Here, we are returning a method reference of Collections::unmodifiableList.

Specify Collector Characteristics

Our. students do not appear in a specific order and hence we can specify UNORDERED characteristic.

@Override
public Set<Characteristics> characteristics() {
    return Set.of(Characteristics.UNORDERED);
}Code language: Java (java)

StudentTripletCollector Class

Now that, we have prepared individual method implementations, it is time to put it all together in our implementation.

package com.amitph.java.tutorialsamples;

import org.javatuples.Triplet;

import java.util.ArrayList;
import java.util.Collections;
import java.util.List;
import java.util.Set;
import java.util.function.BiConsumer;
import java.util.function.BinaryOperator;
import java.util.function.Function;
import java.util.function.Supplier;
import java.util.stream.Collector;

public class StudentTripletCollector implements
        Collector<Student, List<Triplet<Integer, String, String>>, List<Triplet<Integer, String, String>>> {


    public static StudentTripletCollector toStudentsTriplesList() {
        return new StudentTripletCollector();
    }

    @Override
    public Supplier<List<Triplet<Integer, String, String>>> supplier() {
        return ArrayList::new;
    }

    @Override
    public BiConsumer<List<Triplet<Integer, String, String>>, Student> accumulator() {
        return (list, student) -> list.add(Triplet.with(student.getYear(), student.getFirstName(), student.getLastName()));
    }

    @Override
    public BinaryOperator<List<Triplet<Integer, String, String>>> combiner() {
        return (list1, list2) -> {
            list1.addAll(list2);
            return list1;
        };
    }

    @Override
    public Function<List<Triplet<Integer, String, String>>, List<Triplet<Integer, String, String>>> finisher() {
        return Collections::unmodifiableList;
    }

    @Override
    public Set<Characteristics> characteristics() {
        return Set.of(Characteristics.UNORDERED);
    }
}Code language: Java (java)

Also notice, the static collector function which returns an instance of this class.

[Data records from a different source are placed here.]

-- ==== Sys2Proof/Machine/State.lean ====
section
/-! DEFINITION. The state of the Z9 as plain data: everything the spec gives the machine (INVENTORY.md, heading State),
why a step can stop, and the state right after reset. -/
namespace Sys2Proof.Machine

/-- Why the machine stops with a fault. The faults of the manual are records in the fault ring and are next states. -/
inductive Fault where
  /-- Raised by every instruction form: no split of a resident team has been selected to issue, so there is nothing the
  instruction could act on. Not a state of the hardware; safe, since the model stops. -/
  | noIssuingSplit
  deriving DecidableEq, Repr

/-- Why an instruction has no meaning in the model. -/
inductive Refusal where
  /-- The instruction has no meaning in the model yet. Safe. -/
  | notModelled (mnemonic : String)
  deriving DecidableEq, Repr

/-- A clause in progress: the address of its header, the header, the instruction words, and the literal words after the
patch overlay (R252, R272). -/
structure Clause where
  addr   : BitVec 56
  header : Word
  words  : List Word
  lits   : List Word
  deriving DecidableEq, Repr

/-- What an instruction of the clause in progress left in its destination (R266): its position, the destination code,
its registers, and the words of register `i` in lane `l` under the key 1024 * i + l. -/
structure Bypass where
  pos   : Nat
  code  : BitVec 8
  regs  : Nat
  words : SMap Word
  live  : Bool                  -- false after a resume: the register as it stands is read
  deriving DecidableEq, Repr

/-- Split-stack entries (R385, R388): rejoin (J, M) with the MODE of the branch and the XF gathered since, or pending
(J, lanes, address) with the MODE copy of those lanes (R231). -/
inductive StackEntry where
  | rejoin (join : BitVec 56) (mask : LaneMask) (mode : Word) (xf : BitVec 5)
  | pending (join : BitVec 56) (mask : LaneMask) (at_ : BitVec 56) (mode : Word)
  deriving DecidableEq, Repr

/-- The handler-entry record (R411, R439) and the clause the trap interrupted (R401). -/
structure Handler where
  mask   : LaneMask
  depth  : Nat
  clause : Option Clause        -- the clause in progress at the trap
  pos    : Nat
  wrote  : Bool                 -- the handler wrote TRAPPC
  deriving DecidableEq, Repr

/-- What a wait watches (R63, R301, R420). -/
inductive WatchOn where
  | line (pa : Nat)                   -- the 128-byte line of a global word
  | spad (disp : BitVec 64) (block : Nat) (off : Nat)
  | poll                              -- refused, remote or host-window words: read again every 256 cc
  deriving DecidableEq, Repr

/-- What a structural stall waits for; the split tries again once it has come about. -/
inductive Stall where
  | log                               -- a release: the team's side-log entries (R205)
  | location (ga : BitVec 64) (n : Nat)   -- a load of bytes that a side-log entry holds (R205)
  | logFull                           -- a free side-log entry (R451)
  | remote                            -- responses of the team's remote writes (R314)
  | writes                            -- responses of every team's remote writes made before (R170, R197)
  | atomics                           -- responses of the team's remote atomics and reductions (R195, R199)
  | reads (dev : BitVec 8)            -- responses of its remote reads toward a device (R175)
  | flush                             -- the flushing read of a release at sys (R211)
  | engine                            -- room in the copy engine's queue (R93)
  | releases (stream : Nat)           -- fewer than 128 unacknowledged releases of a stream (R175)
  | service                           -- room in the service ring (R402)
  | fetch                             -- remote pieces that the instruction reads (R168)
  | results                           -- writes of operations in flight to vector registers (R377)
  deriving DecidableEq, Repr

/-- Why a split does not issue (R414). -/
inductive Hold where
  | none
  | wait (on : List WatchOn)          -- a blocking wait whose condition was unmet at its last check
  | sleep (left : Nat)                -- cycles left of a SLEEP (R393)
  | stall (r : Stall)                 -- a structural stall
  | page (seqs : List (BitVec 32))    -- held at an access by open page requests (R288)
  | join                              -- waiting at a JOIN for the partner (R386)
  | service (seq : BitVec 32) (reg : Nat) (lanes : LaneMask)   -- SVC park (R402)
  | trap                              -- a second split's trap request waits (R400)
  deriving DecidableEq, Repr

/-- A user trap request (R440). -/
structure TrapReq where
  high  : Bool
  num   : Nat                   -- issue order of the instruction that made it
  cause : BitVec 8
  exc   : BitVec 5
  info  : BitVec 8
  lanes : LaneMask
  addr  : BitVec 56
  deriving DecidableEq, Repr

/-- The resume mask of a faulting split and how it is held (R447). -/
structure Resume where
  mask      : LaneMask
  atInstr   : Bool
  after     : Option (BitVec 56) := none   -- of a fault of the fetch: where a SKIP goes on (R450)
  deriving DecidableEq, Repr
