-- ==== Sys2Proof/Machine/Operands.lean ====
section
/-! DEFINITION. The issuing instruction: its split, its modifier words, the checks of R273 in their order, the operand
forms (vector and scalar registers, pairs and quads, predicates, distances, literals, specials), and how an instruction
retires (R223 to R227, R262 to R274, R282, R315 to R319, R415 to R420). -/
namespace Sys2Proof.Machine
open Sys2Proof.Forms

/-- An instruction as it issues. -/
structure Iss where
  ref     : SplitRef
  team    : Team
  split   : Split
  disp    : Dispatch
  block   : Block
  clause  : Clause
  pc      : BitVec 56         -- its address (R252)
  f       : Fields
  op      : Nat
  ty      : Option ETy        -- MODE.TYPE
  m       : Word              -- its modifier word, 0 for none
  q       : Word              -- the second word of a Q4 form's modifier pair
  esz     : Nat               -- element size a descriptor or grid gives
  active  : LaneMask
  helpers : LaneMask
  ctx     : Ctx
  dev     : Nat               -- device number
  fresh   : Nat

namespace Iss

/-- Lanes of the team. -/
def n (x : Iss) : Nat := lanes x.team

/-- Lanes that take part: active and helper lanes. -/
def all (x : Iss) : LaneMask := x.active ||| x.helpers

/-- The lowest-numbered active lane. -/
def first (x : Iss) : Nat := firstLane x.n x.active

def rnd (x : Iss) : Nat := bits x.split.mode 11 9
def sat (x : Iss) : Bool := decide (bits x.split.mode 12 12 = 1)
def ftz (x : Iss) : Bool := decide (bits x.split.mode 13 13 = 1)

end Iss

/-! ### What a code names in its clause -/

/-- The field bytes of a word (R263). -/
def wordFields (w : Word) : Fields := ⟨w.extractLsb' 24 8, w.extractLsb' 16 8, w.extractLsb' 8 8, w.extractLsb' 0 8⟩

/-- The form that a distance operand names, if its position lies in the clause (R266). -/
def distFields (c : Clause) (pos dist : Nat) : Option Fields :=
  if dist ≤ pos then c.words[pos - dist]?.map wordFields else none

/-- Has the form a register destination that a distance operand may name (R266)? -/
def distOk (f : Fields) : Bool :=
  let op := f.op.toNat
  (roles op).1.isDst && decide (op ≠ 0xF1) && decide (f.d ≠ 0xC0) && !longLatency op

/-- The operand a code stands for, a distance operand by the destination it names. -/
def resolve (c : Clause) (pos : Nat) (code : BitVec 8) : Opd :=
  match opd code with
  | .dist k => match distFields c pos k with
    | some f => opd f.d
    | none => .bad
  | o => o

/-- Does the code supply a value of its own to every lane (R223)? -/
def isPerLane (c : Clause) (pos : Nat) (code : BitVec 8) : Bool := (resolve c pos code).perLane

/-- Literal word `n` after the overlay (R267). -/
def litWord (c : Clause) (n : Nat) : Word := c.lits.getD n 0

/-- The literal slot that holds the modifier word of a form (R268). -/
def modSlot (f : Fields) : Option Nat :=
  let op := f.op.toNat
  let r := roles op
  let field : Option (BitVec 8) := match modOf op with
    | none => none
    | some _ => if decide (r.1 = .slot) then some f.d else if decide (r.2.2 = .slot) then some f.b else none
  match field.map opd with
  | some (.lit n) => some n
  | _ => none

/-- The words a slot field needs: two for a Q4 form (R277). -/
def slotWords (op : Nat) : Nat := if modOf op = some .mmaQ then 2 else 1

/-! ### Register counts of the fields (R282, R295, R316, R360) -/

/-- Registers of DST, SRCA and SRCB. -/
def fieldRegs (x : Iss) : Nat × Nat × Nat := regs x.op x.ty x.m x.esz (if x.op = 0xF3 then x.f.a.toNat else x.f.d.toNat)

/-! ### The checks of R273 -/

/-- Check 1: an assigned opcode under a type its entry lists (R229, R326, R354). -/
def typeOk (x : Iss) : Bool :=
  assigned x.op &&
  (match typesOf x.op with
   | none => true
   | some l => match x.ty with
     | some t => l.contains t
     | none => false) &&
  (match opd x.f.d, x.ty with
   | .pred _, some t => !(within x.op 0x2C 0x31 || within x.op 0x4D 0x51) || decide (32 ≤ t.width)
   | _, _ => true) &&
  (match x.ty with
   | some t => !(within x.op 0x8A 0x8B && t.float && decide (3 ≤ bits x.m 2 0))
   | none => true)

/-- A vector code below NV with all its registers (R220); other codes have no limit. -/
def nvOk (nv : Nat) (code : BitVec 8) (k : Nat) : Bool :=
  match opd code with
  | .vec v => decide (v + k ≤ nv)
  | _ => true

/-- MODESET's mask and the MODE it would leave (R391); uniform values. -/
def modesetOk (mode v m : Word) : Bool :=
  let new := (mode &&& ~~~m) ||| (v &&& m)
  m &&& 0xE0E08000 = 0 && (tyOfCode (bits new 8 4)).isSome && decide (bits new 11 9 ≤ 5)

/-- Check 2: operand classes, unused fields, NV, numbers and modifier words. -/
def operandsOk (x : Iss) (sv : BitVec 8 → Word) : Bool :=
  let r := roles x.op
  let k := fieldRegs x
  let sr := if x.op = 0xF3 then x.f.a.toNat else x.f.d.toNat
  roleOk r.1 k.1 x.f.d x.op sr && roleOk r.2.1 k.2.1 x.f.a x.op sr && roleOk r.2.2 k.2.2 x.f.b x.op sr &&
  (r.1.plain || nvOk x.team.nv x.f.d k.1) && (r.2.1.plain || nvOk x.team.nv x.f.a k.2.1) &&
  (r.2.2.plain || nvOk x.team.nv x.f.b k.2.2) &&
  numOk x.op x.f.d.toNat x.f.a.toNat x.f.b.toNat &&
  (match modOf x.op, modSlot x.f with
   | some kind, some n =>
     decide (x.clause.lits.length < n + slotWords x.op) || decide (n % slotWords x.op ≠ 0) ||
     modOk x.op kind x.m x.q x.ty x.f.d x.team.nv
   | _, _ => true) &&
  (x.op ≠ 0x0B || modesetOk x.split.mode (sv x.f.a) (sv x.f.b)) &&
  (x.op ≠ 0xF4 || x.f.d ≠ 8 || x.split.handler.isSome) &&
  (x.op ≠ 0xC5 || k.1 ≤ 1 || x.f.d.toNat % k.1 = 0)

/-- The operand codes of the fields with the registers they name, for the fields that hold codes. -/
def codeFields (x : Iss) : List (BitVec 8 × Nat × Bool) :=
  let r := roles x.op
  let k := fieldRegs x
  let one (role : Role) (c : BitVec 8) (n : Nat) : List (BitVec 8 × Nat × Bool) :=
    match role with
    | .unused | .num => []
    | .slot => [(c, slotWords x.op, false)]
    | .index => if x.f.a = 0x0B then [(c, n, true)] else []
    | rl => [(c, n, rl.isSrc && rl ≠ .dsrc)]
  one r.1 x.f.d k.1 ++ one r.2.1 x.f.a k.2.1 ++ one r.2.2 x.f.b k.2.2

/-- Check 3: every distance operand names a form of the clause with a result at hand (R266). -/
def distancesOk (x : Iss) : Bool :=
  (codeFields x).all (fun p => match opd p.1 with
    | .dist k => match distFields x.clause x.split.pos k with
      | some f => distOk f
      | none => false
    | _ => true)

/-- Check 4: every literal word lies in the clause (R267). -/
def literalsOk (x : Iss) : Bool :=
  (codeFields x).all (fun p => match opd p.1 with
    | .lit n => decide (n + p.2.1 ≤ x.clause.lits.length)
    | _ => true)

/-- Check 5: pairs and quads are aligned (R224, R267); the B registers of a matrix form, and the B scale registers of
MMAQ4, start at a multiple of 4 (R358, R360). The argument registers of SVC are no pair or quad. -/
def pairsOk (x : Iss) : Bool :=
  (codeFields x).all (fun p => match opd p.1 with
    | .vec n => x.op = 0xF1 || decide (n % (if within x.op 0xD0 0xDB then 4 else p.2.1) = 0)
    | .scal n | .lit n => decide (n % p.2.1 = 0)
    | _ => true) &&
  (x.op ≠ 0xD5 || bits x.q 14 8 % 4 = 0)

/-- Check 6: no vector source to a scalar destination but in RDLANE, LRED and LVOTE (R223). -/
def scalarOk (x : Iss) : Bool :=
  match (roles x.op).1.isDst, opd x.f.d with
  | true, .scal _ =>
    x.op = 0x8E || x.op = 0x8B || x.op = 0x88 ||
    (codeFields x).all (fun p => !(p.2.2 && isPerLane x.clause x.split.pos p.1))
  | _, _ => true

/-- The first failing check of R273 from 1 to 6, as its cause code (R445). -/
def decodeFault (x : Iss) (sv : BitVec 8 → Word) : Option (BitVec 8) :=
  if !typeOk x then some 0x21
  else if !operandsOk x sv then some 0x22
  else if !distancesOk x then some 0x23
  else if !literalsOk x then some 0x24
  else if !pairsOk x then some 0x25
  else if !scalarOk x then some 0x26
  else none

/-! ### Reading operands -/

/-- The block coordinates of a linear index (R421). -/
def blockCoord (d : Dispatch) (i k : Nat) : Nat :=
  match k with
  | 0 => i % d.nbx
  | 1 => i / d.nbx % d.nby
  | _ => i / (d.nbx * d.nby)

/-- The read-only specials: code 0xD8 + `c`, in lane `l` (R227). (DEDUCED, log 16) -/
def special (x : Iss) (c l : Nat) : Word :=
  match c with
  | 0x00 => 0
  | 0x01 => BitVec.ofNat 32 l
  | 0x02 => BitVec.ofNat 32 (l / 4)
  | 0x03 => BitVec.ofNat 32 (l / 32)
  | 0x04 => BitVec.ofNat 32 x.team.key.team
  | 0x05 | 0x06 | 0x07 => BitVec.ofNat 32 (blockCoord x.disp x.team.key.block (c - 5))
  | 0x08 => BitVec.ofNat 32 x.disp.nbx
  | 0x09 => BitVec.ofNat 32 x.disp.nby
  | 0x0A => BitVec.ofNat 32 x.disp.nbz
  | 0x0B => BitVec.ofNat 32 x.disp.teams
  | 0x0C => BitVec.ofNat 32 x.n
  | 0x0D => BitVec.ofNat 32 x.team.core
  | 0x0E => BitVec.ofNat 32 x.team.part
  | 0x0F => BitVec.ofNat 32 x.dev
  | 0x10 => BitVec.ofNat 32 x.team.ctx
  | 0x11 => x.team.key.disp.setWidth 32
  | 0x12 => x.disp.param.setWidth 32
  | 0x13 => x.disp.param.extractLsb' 32 32
  | 0x14 => 0xFFFFFFFF
  | 0x15 => x.split.mask.extractLsb' (l / 32 * 32) 32
  | 0x16 => BitVec.ofNat 32 (2 ^ (l % 32) - 1)
  | _ => 0

/-- A vector register as an instruction reads it: UNKNOWN while an operation in flight writes it (R260). -/
def readV (x : Iss) (v l : Nat) : Word :=
  if pendingReg x.team v l then unknown x.fresh (vKey v l) else vReg x.team v l

/-- A scalar register as an instruction reads it. -/
def readS (x : Iss) (n : Nat) : Word :=
  if pendingReg x.team (128 + n) 0 then unknown x.fresh (2 ^ 18 + n) else sReg x.team n

/-- Word `k` of a register operand of lane `l` by its class. (DEDUCED, log 16) -/
def readOpd (x : Iss) (o : Opd) (k l : Nat) : Word :=
  match o with
  | .vec v => readV x (v + k) l
  | .scal n => readS x (n + k)
  | .pred p => if k = 0 && laneIn (pReg x.team p) l then 1 else 0
  | .lit n => litWord x.clause (n + k)
  | .special c => special x (c + k) l
  | _ => 0

/-- Word `k` of what a distance operand receives: the bypassed result with the width of its instruction, the register
after a resume, UNKNOWN above that width (R266). (DEDUCED, log 16 and log 29) -/
def readDist (x : Iss) (dist k l : Nat) : Word :=
  let pos := x.split.pos - dist
  match x.split.bypass.find? (fun b => decide (b.pos = pos)) with
  | some b =>
    if b.live then
      (if k < b.regs then mapGet 0 b.words (vKey k (match opd b.code with
        | .scal _ => 0
        | _ => l)) else unknown x.fresh (2 ^ 19 + vKey k l))
    else if k < b.regs then readOpd x (opd b.code) k l
    else unknown x.fresh (2 ^ 19 + vKey k l)
  | none => match distFields x.clause x.split.pos dist with
    | some f => readOpd x (opd f.d) k l
    | none => 0

/-- Word `k` of an operand in lane `l`: operand code to value, for every class (R264). -/
def readWord (x : Iss) (code : BitVec 8) (k l : Nat) : Word :=
  match opd code with
  | .dist d => readDist x d k l
  | o => readOpd x o k l

/-- An operand of `r` registers as a number, the lowest register first (R224). -/
def readNat (x : Iss) (code : BitVec 8) (l : Nat) : Nat → Nat
  | 0 => 0
  | r + 1 => readNat x code l r + ((readWord x code r l).toNat <<< (32 * r))

/-- A uniform operand of one register. -/
def readU (x : Iss) (code : BitVec 8) : Word := readWord x code 0 0

/-- A uniform pair as a generic address or 64-bit value. -/
def readU64 (x : Iss) (code : BitVec 8) : BitVec 64 := BitVec.ofNat 64 (readNat x code 0 2)

/-- Truth of a condition or vote operand in a lane (R353, R380). -/
def readTrue (x : Iss) (code : BitVec 8) (l : Nat) : Bool := decide (readWord x code 0 l ≠ 0)

/-! ### Stochastic rounding state (R242, R243) -/

/-- The random word of lane `l` for element `e`. (DEDUCED, log 14) -/
def srOf (x : Iss) (l e : Nat) : Word := srword (mapGet 0 x.team.srsv l) (mapGet 0 x.team.srcnt l) e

Use Custom Collector on Streams

Next, we will use our collector on Student streams. We will use the toStudentsTriplesList() function in the collect() method.

public static void main(String[] args) {
    List<Student> students = List.of(
            new Student(1111, "Strong", "Belwas", 2020),
            new Student(1123, "Arthur", "Dayne", 2022),
            new Student(1125, "Jory", "Cassel", 2024)
    );

    List<Triplet<Integer, String, String>> listOfTriples =
            students
                    .stream()
                    .collect(StudentTripletCollector.toStudentsTriplesList());

    listOfTriples.forEach(System.out::println);
}Code language: Java (java)

When we execute we get the next result.

[2020, Strong, Belwas]
[2022, Arthur, Dayne]
[2024, Jory, Cassel]

Summary

In this thorough tutorial we have Covered Writing a Java Streams Custom Collector. We began by undestanding the concept of collectors, their flow and a detailed overview of the Collector interface methods.

We then learned that the collection process is divided into four stages namely Supply, Accumulate, Combine and Finish, out of which combine step is executed only in the parallel processing streams.

Finally we wrote our Custom Streams Collector and used it to collect a List of Student objects.